__Requirement__: From the line with "decide⟩, ⟨0x2F, by" through the line with "HasCharOutside modhexToHex [0x63, 0x61]", repeat the entries verbatim, both end lines included, and add nothing.

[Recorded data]
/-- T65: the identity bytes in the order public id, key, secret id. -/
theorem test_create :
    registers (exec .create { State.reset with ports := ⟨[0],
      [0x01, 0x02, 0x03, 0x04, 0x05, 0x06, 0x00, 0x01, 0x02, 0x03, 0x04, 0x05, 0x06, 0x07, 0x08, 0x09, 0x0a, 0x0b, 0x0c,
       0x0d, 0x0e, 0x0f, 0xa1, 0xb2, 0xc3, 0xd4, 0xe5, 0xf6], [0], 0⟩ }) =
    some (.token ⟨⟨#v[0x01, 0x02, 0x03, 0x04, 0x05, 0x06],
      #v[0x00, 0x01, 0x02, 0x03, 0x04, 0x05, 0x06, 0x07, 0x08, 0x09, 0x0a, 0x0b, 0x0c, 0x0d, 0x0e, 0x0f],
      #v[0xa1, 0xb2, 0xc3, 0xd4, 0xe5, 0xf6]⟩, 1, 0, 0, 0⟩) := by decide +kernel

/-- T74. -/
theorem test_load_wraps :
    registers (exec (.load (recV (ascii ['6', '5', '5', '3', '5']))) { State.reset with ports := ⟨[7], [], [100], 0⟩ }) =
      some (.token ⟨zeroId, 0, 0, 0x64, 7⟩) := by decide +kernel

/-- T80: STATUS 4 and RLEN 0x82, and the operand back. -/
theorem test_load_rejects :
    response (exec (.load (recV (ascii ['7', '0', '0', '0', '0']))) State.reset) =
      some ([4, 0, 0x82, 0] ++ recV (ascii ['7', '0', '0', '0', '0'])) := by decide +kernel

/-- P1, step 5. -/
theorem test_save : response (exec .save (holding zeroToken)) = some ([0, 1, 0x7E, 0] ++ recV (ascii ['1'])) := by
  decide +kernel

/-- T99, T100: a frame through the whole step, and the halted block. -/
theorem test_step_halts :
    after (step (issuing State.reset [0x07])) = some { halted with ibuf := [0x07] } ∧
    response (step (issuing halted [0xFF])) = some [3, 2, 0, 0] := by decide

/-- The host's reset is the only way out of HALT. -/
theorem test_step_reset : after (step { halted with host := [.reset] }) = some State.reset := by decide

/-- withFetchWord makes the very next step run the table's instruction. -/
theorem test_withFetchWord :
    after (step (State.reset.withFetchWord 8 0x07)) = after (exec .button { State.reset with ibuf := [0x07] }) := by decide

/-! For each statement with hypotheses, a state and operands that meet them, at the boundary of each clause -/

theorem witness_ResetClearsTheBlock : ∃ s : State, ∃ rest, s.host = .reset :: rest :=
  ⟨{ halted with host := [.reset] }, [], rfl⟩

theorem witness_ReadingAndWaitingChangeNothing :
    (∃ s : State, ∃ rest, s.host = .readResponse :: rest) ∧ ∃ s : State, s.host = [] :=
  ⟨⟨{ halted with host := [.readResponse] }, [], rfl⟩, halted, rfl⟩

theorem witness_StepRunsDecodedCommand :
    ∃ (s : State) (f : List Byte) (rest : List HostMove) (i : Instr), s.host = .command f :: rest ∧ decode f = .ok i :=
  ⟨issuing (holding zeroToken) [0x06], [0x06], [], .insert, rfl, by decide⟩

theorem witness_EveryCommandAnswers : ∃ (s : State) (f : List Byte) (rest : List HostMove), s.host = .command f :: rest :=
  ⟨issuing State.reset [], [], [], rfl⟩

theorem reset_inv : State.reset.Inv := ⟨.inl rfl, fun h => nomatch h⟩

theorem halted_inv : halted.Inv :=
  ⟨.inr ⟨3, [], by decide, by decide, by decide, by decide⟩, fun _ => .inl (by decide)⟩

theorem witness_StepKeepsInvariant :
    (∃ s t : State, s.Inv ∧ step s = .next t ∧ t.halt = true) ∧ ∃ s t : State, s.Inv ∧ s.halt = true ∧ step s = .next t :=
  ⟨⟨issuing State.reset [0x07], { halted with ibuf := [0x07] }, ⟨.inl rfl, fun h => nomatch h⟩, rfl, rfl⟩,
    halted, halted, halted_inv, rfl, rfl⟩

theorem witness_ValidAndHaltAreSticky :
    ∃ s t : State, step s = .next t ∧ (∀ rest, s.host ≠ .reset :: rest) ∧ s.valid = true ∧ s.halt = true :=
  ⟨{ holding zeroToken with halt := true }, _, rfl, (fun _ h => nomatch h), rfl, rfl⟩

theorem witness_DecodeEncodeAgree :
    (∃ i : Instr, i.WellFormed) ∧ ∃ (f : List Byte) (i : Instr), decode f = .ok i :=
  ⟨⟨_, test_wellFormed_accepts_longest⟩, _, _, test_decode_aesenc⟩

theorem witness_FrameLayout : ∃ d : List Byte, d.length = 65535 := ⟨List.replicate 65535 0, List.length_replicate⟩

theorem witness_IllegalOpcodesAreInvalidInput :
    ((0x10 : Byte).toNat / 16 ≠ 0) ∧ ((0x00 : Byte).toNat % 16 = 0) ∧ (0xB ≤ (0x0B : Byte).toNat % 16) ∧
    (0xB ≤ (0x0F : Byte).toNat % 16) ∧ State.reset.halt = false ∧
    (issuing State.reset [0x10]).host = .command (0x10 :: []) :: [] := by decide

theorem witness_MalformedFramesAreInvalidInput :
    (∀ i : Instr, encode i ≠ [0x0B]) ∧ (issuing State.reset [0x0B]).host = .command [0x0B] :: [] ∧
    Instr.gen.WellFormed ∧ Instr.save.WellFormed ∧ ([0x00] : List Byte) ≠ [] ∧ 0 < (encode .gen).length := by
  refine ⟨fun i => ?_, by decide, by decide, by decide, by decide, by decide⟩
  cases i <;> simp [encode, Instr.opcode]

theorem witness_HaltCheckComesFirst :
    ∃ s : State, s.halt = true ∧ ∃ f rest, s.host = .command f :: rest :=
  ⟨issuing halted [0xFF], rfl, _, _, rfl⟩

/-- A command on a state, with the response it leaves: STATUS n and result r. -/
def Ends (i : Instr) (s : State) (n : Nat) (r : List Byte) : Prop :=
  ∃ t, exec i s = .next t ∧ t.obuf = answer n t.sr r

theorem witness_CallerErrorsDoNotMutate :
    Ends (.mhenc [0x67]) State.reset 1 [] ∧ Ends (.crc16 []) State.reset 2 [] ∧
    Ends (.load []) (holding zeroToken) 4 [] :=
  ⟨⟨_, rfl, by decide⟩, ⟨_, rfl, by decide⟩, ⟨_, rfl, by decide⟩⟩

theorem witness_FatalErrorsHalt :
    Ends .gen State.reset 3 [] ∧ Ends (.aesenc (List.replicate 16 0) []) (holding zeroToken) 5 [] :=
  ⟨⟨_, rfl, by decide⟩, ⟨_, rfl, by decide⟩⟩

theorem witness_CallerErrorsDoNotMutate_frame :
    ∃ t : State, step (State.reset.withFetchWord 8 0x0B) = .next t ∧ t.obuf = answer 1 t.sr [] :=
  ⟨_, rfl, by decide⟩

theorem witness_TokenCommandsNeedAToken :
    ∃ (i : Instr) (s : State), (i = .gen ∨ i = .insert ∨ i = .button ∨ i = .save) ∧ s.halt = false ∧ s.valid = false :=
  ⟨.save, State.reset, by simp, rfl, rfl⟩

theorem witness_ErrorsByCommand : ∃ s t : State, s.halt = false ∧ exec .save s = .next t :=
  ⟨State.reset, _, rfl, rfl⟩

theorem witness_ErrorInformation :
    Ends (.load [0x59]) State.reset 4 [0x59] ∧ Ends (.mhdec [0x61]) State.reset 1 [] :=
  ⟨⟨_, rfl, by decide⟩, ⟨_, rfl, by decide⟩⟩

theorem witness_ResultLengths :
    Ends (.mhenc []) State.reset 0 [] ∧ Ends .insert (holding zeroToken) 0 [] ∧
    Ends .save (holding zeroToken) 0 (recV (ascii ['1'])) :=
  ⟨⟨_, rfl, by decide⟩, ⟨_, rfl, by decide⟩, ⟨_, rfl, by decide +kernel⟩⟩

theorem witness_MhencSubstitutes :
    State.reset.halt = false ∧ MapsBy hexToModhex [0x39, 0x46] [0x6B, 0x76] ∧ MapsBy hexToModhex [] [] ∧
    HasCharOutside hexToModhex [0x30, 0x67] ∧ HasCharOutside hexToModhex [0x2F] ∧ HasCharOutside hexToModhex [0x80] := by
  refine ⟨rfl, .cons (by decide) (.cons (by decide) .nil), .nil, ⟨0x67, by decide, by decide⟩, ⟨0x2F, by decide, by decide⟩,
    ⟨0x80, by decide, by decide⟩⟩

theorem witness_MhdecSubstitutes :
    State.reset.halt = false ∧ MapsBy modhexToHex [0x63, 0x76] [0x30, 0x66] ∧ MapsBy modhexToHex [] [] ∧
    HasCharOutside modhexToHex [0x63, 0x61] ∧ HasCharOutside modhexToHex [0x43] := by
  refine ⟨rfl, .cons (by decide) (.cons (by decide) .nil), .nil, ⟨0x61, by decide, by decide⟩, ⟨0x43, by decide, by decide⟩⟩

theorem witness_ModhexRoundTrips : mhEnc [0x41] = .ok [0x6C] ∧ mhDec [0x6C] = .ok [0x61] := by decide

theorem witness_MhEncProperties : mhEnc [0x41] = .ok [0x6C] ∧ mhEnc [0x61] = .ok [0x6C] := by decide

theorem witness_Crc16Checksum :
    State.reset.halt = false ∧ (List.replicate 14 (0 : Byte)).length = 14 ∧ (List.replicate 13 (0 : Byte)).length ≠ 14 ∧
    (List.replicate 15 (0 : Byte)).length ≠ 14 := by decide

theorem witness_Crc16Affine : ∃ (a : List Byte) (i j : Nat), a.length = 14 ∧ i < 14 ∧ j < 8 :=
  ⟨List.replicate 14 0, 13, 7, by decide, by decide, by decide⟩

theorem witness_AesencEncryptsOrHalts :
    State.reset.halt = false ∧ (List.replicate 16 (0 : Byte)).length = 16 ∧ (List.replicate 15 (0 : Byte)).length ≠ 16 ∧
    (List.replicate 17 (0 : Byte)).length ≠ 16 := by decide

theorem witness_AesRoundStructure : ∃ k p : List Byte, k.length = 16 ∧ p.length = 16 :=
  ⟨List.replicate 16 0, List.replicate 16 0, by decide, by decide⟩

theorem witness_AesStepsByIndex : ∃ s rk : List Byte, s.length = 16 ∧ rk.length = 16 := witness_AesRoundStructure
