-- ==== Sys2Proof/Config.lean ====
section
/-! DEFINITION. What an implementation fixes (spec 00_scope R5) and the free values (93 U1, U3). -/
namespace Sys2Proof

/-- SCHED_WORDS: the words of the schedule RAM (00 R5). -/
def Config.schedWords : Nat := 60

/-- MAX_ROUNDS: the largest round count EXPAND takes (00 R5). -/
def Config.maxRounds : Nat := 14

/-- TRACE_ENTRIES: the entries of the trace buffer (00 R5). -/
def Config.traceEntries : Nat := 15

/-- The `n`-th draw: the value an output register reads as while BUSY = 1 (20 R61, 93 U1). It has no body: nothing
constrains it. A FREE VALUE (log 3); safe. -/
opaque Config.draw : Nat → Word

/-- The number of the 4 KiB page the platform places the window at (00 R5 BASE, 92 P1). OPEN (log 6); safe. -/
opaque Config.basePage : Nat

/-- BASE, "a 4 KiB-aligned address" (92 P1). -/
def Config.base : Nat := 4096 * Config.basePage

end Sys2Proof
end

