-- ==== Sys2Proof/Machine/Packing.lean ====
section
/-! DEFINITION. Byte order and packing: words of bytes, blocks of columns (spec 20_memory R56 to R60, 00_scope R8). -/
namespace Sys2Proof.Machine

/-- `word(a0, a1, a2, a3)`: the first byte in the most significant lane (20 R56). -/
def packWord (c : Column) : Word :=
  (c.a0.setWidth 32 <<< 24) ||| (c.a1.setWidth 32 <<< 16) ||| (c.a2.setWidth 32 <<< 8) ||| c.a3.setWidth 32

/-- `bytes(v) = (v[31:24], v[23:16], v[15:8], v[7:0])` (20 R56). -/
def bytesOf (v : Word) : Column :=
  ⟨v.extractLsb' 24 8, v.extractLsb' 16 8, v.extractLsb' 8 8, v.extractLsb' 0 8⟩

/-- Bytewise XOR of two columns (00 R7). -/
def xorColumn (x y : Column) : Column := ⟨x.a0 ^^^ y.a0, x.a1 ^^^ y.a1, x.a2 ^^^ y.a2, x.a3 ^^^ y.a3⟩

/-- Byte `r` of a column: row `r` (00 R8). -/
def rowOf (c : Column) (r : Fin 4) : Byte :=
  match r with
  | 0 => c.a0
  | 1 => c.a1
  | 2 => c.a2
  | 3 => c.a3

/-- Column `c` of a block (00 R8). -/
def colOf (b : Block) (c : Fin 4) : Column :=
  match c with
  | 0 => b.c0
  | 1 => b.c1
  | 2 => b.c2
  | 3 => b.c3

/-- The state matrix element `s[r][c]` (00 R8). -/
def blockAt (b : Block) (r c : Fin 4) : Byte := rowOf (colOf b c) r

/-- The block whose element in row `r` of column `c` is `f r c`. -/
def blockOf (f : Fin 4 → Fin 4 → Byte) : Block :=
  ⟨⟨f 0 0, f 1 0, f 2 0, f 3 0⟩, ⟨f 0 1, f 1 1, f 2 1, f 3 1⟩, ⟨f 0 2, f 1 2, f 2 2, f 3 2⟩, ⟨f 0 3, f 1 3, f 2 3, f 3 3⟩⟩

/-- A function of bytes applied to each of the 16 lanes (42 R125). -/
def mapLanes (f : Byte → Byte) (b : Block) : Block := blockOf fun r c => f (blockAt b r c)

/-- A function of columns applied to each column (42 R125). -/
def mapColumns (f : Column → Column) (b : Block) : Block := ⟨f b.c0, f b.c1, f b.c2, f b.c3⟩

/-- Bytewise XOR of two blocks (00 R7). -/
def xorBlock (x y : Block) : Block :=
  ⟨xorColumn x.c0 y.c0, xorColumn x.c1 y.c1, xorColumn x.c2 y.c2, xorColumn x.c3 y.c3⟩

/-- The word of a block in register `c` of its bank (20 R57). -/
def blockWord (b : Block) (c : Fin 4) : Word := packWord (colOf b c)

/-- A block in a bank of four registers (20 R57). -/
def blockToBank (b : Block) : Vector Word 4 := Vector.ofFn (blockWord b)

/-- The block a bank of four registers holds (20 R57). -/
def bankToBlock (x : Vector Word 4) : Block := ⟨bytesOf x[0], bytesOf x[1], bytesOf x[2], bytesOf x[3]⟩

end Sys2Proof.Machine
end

__Answer for the task__:
  refine ⟨rfl, .cons (by decide) (.cons (by decide) .nil), .nil, ⟨0x67, by decide, by decide⟩, ⟨0x2F, by decide, by decide⟩,
    ⟨0x80, by decide, by decide⟩⟩

theorem witness_MhdecSubstitutes :
    State.reset.halt = false ∧ MapsBy modhexToHex [0x63, 0x76] [0x30, 0x66] ∧ MapsBy modhexToHex [] [] ∧
    HasCharOutside modhexToHex [0x63, 0x61] ∧ HasCharOutside modhexToHex [0x43] := by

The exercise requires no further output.